In most cases, fast fashion brands use ‘vegan leather’ to mean plastic leather, or pleather. Although that means avoiding animal products, many leather substitutes won’t break down in landfill, are carbon-intensive to produce – and are literally made from fossil fuels.

So it’s important to look at the product description with care before you invest in vegan shoes, bags or clothing. Pleather is most often made of polyurethane (PU) or polyvinyl chloride (PVC). These plastics are sometimes bonded onto a fabric backing.

Fast fashion brands often use ‘vegan leather’ to mean plastic leather

If you must, PU is the slightly more eco-friendly choice. It was developed to reduce the amount of toxic chemicals used during manufacturing. On the other hand, PVC actually releases dioxins and other toxins while it is being worn (that’s why it smells so bad), and is particularly dangerous if burnt. Both PU and PVC will release microplastics when washed, like all synthetic fabric.

By the way, even if you don’t mind the thought of wearing real leather, make sure it’s made sustainably. Tanning, the process of softening and finishing animal skins, uses heavy metals and other pollutants.

Instead, look for: The fashion industry is constantly developing new leather substitutes made from natural materials.
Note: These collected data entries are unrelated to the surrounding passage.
-- ==== Sys2Proof/Certificates/Slice0/Obligations.lean ====
section
/-! DEFINITION. The statements about the device, for the provers. -/

open Sys2Proof Sys2Proof.Machine

/-- For every command c and state s, a step of s with c at the front of its queue is exec of c on s with the queue's rest. -/
def Obligations.StepRunsFrontCommand : Prop :=
  ∀ (c : Instr) (rest : List Instr) (s : State),
    step { s with pending := c :: rest } = exec c { s with pending := rest }

/-- R122, R127, R135, R136, R143: a NOP takes its a-cycle and does nothing else. WAIT adds its a-cycles, WAIT.DMA awaits a count of a queue,
TG.ARRIVE sends an arrival and may await the release, HALT ends the run in DONE at its own bundle. -/
def Obligations.WaitsAndHalt : Prop :=
  (∀ (i : Issue) (s : State), IssuesAlone 0x00 i s →
     ∃ t, exec (.nop i) s = .next t ∧ t = s.issued i.core (s.after i.core) id id
       ∧ (s.calm i.core → s.plainly t i.core [] ((s.core i.core).sq.pc.toNat + 1) ∧ (t.core i.core).sq.cycle = (s.core i.core).sq.cycle + 1))
  ∧ (∀ (i : Issue) (s : State),
     let c := i.core
     let q := (s.core c).sq
     let tg := BitVec.ofNat 8 (fld i.bits 43 36)
     (IssuesAlone 0x89 i s → ∃ t, exec (.wait i) s = .next t
         ∧ t = s.issued c { pc := q.pc.toNat + 1, idle := fld i.bits 31 0 } id id
         ∧ (s.calm c → s.plainly t c [] (q.pc.toNat + 1) ∧ (t.core c).sq.cycle = q.cycle + BitVec.ofNat 64 (fld i.bits 31 0 + 1)))
     ∧ (IssuesAlone 0x8A i s → ∃ t, exec (.waitDma i) s = .next t ∧ t = s.issued c (s.after c)
           (fun t => t.modSq c fun q => { q with
             waitDma := some (BitVec.ofNat 2 (fld i.bits 34 33), BitVec.ofNat 32 (fld i.bits 31 0)) }) id
         ∧ (s.calm c → s.plainly t c [] (q.pc.toNat + 1)
             ∧ (t.core c).sq.waitDma = some (BitVec.ofNat 2 (fld i.bits 34 33), BitVec.ofNat 32 (fld i.bits 31 0))))
     ∧ (IssuesAlone 0x88 i s → ∃ t, exec (.tgArrive i) s = .next t ∧ t = s.issued c (s.after c)
           (fun t => t.modSq c fun x => { x with
             tgFly := x.tgFly ++ [(tg, q.pc)], release := if bit i.bits 35 then some (tg, q.pc) else x.release }) id
         ∧ (s.calm c → s.plainly t c [] (q.pc.toNat + 1) ∧ (t.core c).sq.tgFly = q.tgFly ++ [(tg, q.pc)]
             ∧ (bit i.bits 35 = true → (t.core c).sq.release = some (tg, q.pc))))
     ∧ (IssuesAlone 0x8F i s → ∃ t, exec (.halt i) s = .next t ∧ t = s.issued c { pc := q.pc.toNat, halt := true } id id
         ∧ (t.core c).sq.pc = q.pc
         ∧ (s.calm c → (t.core c).sq.st = .done ∧ keepsRegs c [] s t ∧ (s.core c).keepsMe (t.core c) ∧ (s.core c).keepsVe (t.core c)
             ∧ (s.core c).keepsCm (t.core c) ∧ (s.core c).keepsDma (t.core c) ∧ (s.core c).keepsCq (t.core c) ∧ s.onlyCore t c)))

/-- R129, R130, R131, R154, R156: a scalar instruction of layout SR writes RD with its function of SRC1 and SRC2, read before the bundle; with
nothing else under way at its core, no other register and no unit changes. A scalar instruction of layout SI writes RD with its function of
SRC1 and the sign-extended immediate; with nothing else under way at its core, no other register and no unit changes. LDN and STN ask for
their bank in the next a-cycle. With nothing else under way at the core, LDN's register holds the eight bytes of core memory at a[AREG] +
OFF × 8 modulo 2^64, low byte at the low address, four a-cycles later; and three a-cycles later STN has written its register's there, and no
other byte of core memory. The opcodes that R130 does not assign name no command. -/
def Obligations.ScalarOpcodes : Prop :=
  (∀ (ctor : Issue → Instr) (op : BitVec 8) (lat : Nat) (f : Word → Word → Word),
     (ctor, op, lat, f) ∈ ([
       (.add, 0x01, 1, fun x y => x + y), (.sub, 0x02, 1, fun x y => x - y), (.mul, 0x03, 3, fun x y => x * y),
       (.andOp, 0x04, 1, fun x y => x &&& y), (.orOp, 0x05, 1, fun x y => x ||| y), (.xorOp, 0x06, 1, fun x y => x ^^^ y),
       (.shl, 0x07, 1, fun x y => x <<< (y.toNat % 64)), (.shr, 0x08, 1, fun x y => x >>> (y.toNat % 64)),
       (.sar, 0x09, 1, fun x y => x.sshiftRight (y.toNat % 64)),
       (.slt, 0x0A, 1, fun x y => if x.toInt < y.toInt then 1 else 0),
       (.sltu, 0x0B, 1, fun x y => if x.toNat < y.toNat then 1 else 0), (.seq, 0x0C, 1, fun x y => if x = y then 1 else 0),
       (.minOp, 0x0D, 1, fun x y => if y.toInt < x.toInt then y else x),
       (.maxOp, 0x0E, 1, fun x y => if x.toInt < y.toInt then y else x)] :
         List ((Issue → Instr) × BitVec 8 × Nat × (Word → Word → Word))) →
     ∀ (i : Issue) (s : State), IssuesAlone op i s →
       let c := i.core
       let rd := fld i.bits 55 49
       let v := f (readU s c (fld i.bits 48 42)) (readU s c (fld i.bits 41 35))
       ∃ t, exec (ctor i) s = .next t ∧ t = s.issued c (s.after c) (fun t => t.writeReg c rd v lat) id
         ∧ (s.calm c → readU t c rd = readU (s.writeReg c rd v lat) c rd ∧ s.plainly t c [rd] ((s.core c).sq.pc.toNat + 1)))
  ∧ (∀ (ctor : Issue → Instr) (op : BitVec 8) (lat : Nat) (f : Word → Word → Word),
     (ctor, op, lat, f) ∈ ([
       (.addi, 0x10, 1, fun x y => x + y), (.andi, 0x11, 1, fun x y => x &&& y), (.ori, 0x12, 1, fun x y => x ||| y),
       (.xori, 0x13, 1, fun x y => x ^^^ y), (.shli, 0x14, 1, fun x y => x <<< (y.toNat % 64)),
       (.shri, 0x15, 1, fun x y => x >>> (y.toNat % 64)), (.sari, 0x16, 1, fun x y => x.sshiftRight (y.toNat % 64)),
       (.lui, 0x17, 1, fun x y => BitVec.ofNat 64 (x.toNat % 2 ^ 32 + y.toNat % 2 ^ 32 * 2 ^ 32)),
       (.muli, 0x18, 3, fun x y => x * y)] : List ((Issue → Instr) × BitVec 8 × Nat × (Word → Word → Word))) →
     ∀ (i : Issue) (s : State), IssuesAlone op i s →
       let c := i.core
       let rd := fld i.bits 55 49
       let v := f (readU s c (fld i.bits 48 42)) (BitVec.ofInt 64 (i.bits.extractLsb' 0 32).toInt)
       ∃ t, exec (ctor i) s = .next t ∧ t = s.issued c (s.after c) (fun t => t.writeReg c rd v lat) id
         ∧ (s.calm c → readU t c rd = readU (s.writeReg c rd v lat) c rd ∧ s.plainly t c [rd] ((s.core c).sq.pc.toNat + 1)))
  ∧ (∀ (i : Issue) (s : State),
     let c := i.core
     let a := ((vget (s.core c).sq.a (fld i.bits 48 45)).toNat + fld i.bits 19 0 * 8) % 2 ^ 64
     let t := (s.core c).sq.clk
     let rd := fld i.bits 55 49
     let pc := (s.core c).sq.pc.toNat + 1
     (IssuesAlone 0x1C i s →
       ∃ u, exec (.ldn i) s = .next u
         ∧ u = s.issued c (s.after c) (fun t => t.modSq c fun q => q.await rd 4) id
           [{ code := i.slot.toNat + 1, seq := 0, rows := [a / 256], at_ := t + 1, stamps := [.reg (BitVec.ofNat 7 rd) (t + 4)]
              move := .load (BitVec.ofNat 7 rd) a }]
         ∧ (s.calm c →
             readU (u.pass c 3) c rd = readU (s.writeReg c rd (BitVec.ofNat 64 (ofLe (Mem.read (s.core c).cm.mem a 8))) 4) c rd
               ∧ s.plainly (u.pass c 3) c [rd] pc))
     ∧ (IssuesAlone 0x1D i s →
       ∃ u, exec (.stn i) s = .next u
         ∧ u = s.issued c (s.after c) id id
           [{ code := i.slot.toNat + 1, seq := 0, write := true, narrow := true, rows := [a / 256], at_ := t + 1
              move := .store a (leBytes 8 (readU s c rd).toNat) }]
         ∧ (s.calm c →
             let v := u.pass c 3
             Mem.read (v.core c).cm.mem a 8 = leBytes 8 (readU s c rd).toNat
               ∧ (∀ x, x < a ∨ a + 8 ≤ x → Mem.get (v.core c).cm.mem x = Mem.get (s.core c).cm.mem x)
               ∧ keepsRegs c [] s v ∧ (s.core c).keepsSq (v.core c) ∧ (s.core c).keepsMe (v.core c) ∧ (s.core c).keepsVe (v.core c)
               ∧ (s.core c).keepsDma (v.core c) ∧ (s.core c).keepsCq (v.core c) ∧ s.onlyCore v c ∧ (v.core c).sq.pc.toNat = pc)))
  ∧ (∀ (i : Issue) (op : BitVec 8), op ∈ ([0x0F, 0x19, 0x1A, 0x1B, 0x1E, 0x1F] : List (BitVec 8)) → slotInstr op i = none)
These include cork, mushrooms and even pineapples. But again, proceed with caution as many are still coated in plastic and won’t biodegrade. 

Alternatively, buy real leather second-hand – there’s lots to be found on Depop which might otherwise go to landfill.

Cotton

If you look at H&M’s Conscious collection, many of the items are listed as sustainable because they are made of cotton. Like viscose, cotton starts its life as a plant – so a 100% cotton garment is completely biodegradable. But is that enough?

It takes 2,700 litres of water to grow enough cotton for one T-shirt

Cotton is an incredibly high-maintenance crop. According to the World Wildlife Fund, it takes 2,700 litres of water to grow enough cotton for just one t-shirt. This can be a major problem because the countries where it’s grown, like India and Pakistan, already face water supply issues. In fact, as much as 3% of the world’s fresh water is used in cotton farming.

Cotton also needs pesticides and fertilisers by the bucketload – which often end up back in those precious waterways. The Pesticide Action Network UK estimates that every year, up to 3% of farmworkers are poisoned by harmful chemicals, many fatally.

Instead, look for: Organic cotton. Grown using natural techniques, can use 91% less water and is far less polluting. Only 1% of cotton produced worldwide is organic, so support brands that stock it if you can. Look for the Global Organic Textile Standard (GOTS) and Organic Content Standard logos when shopping.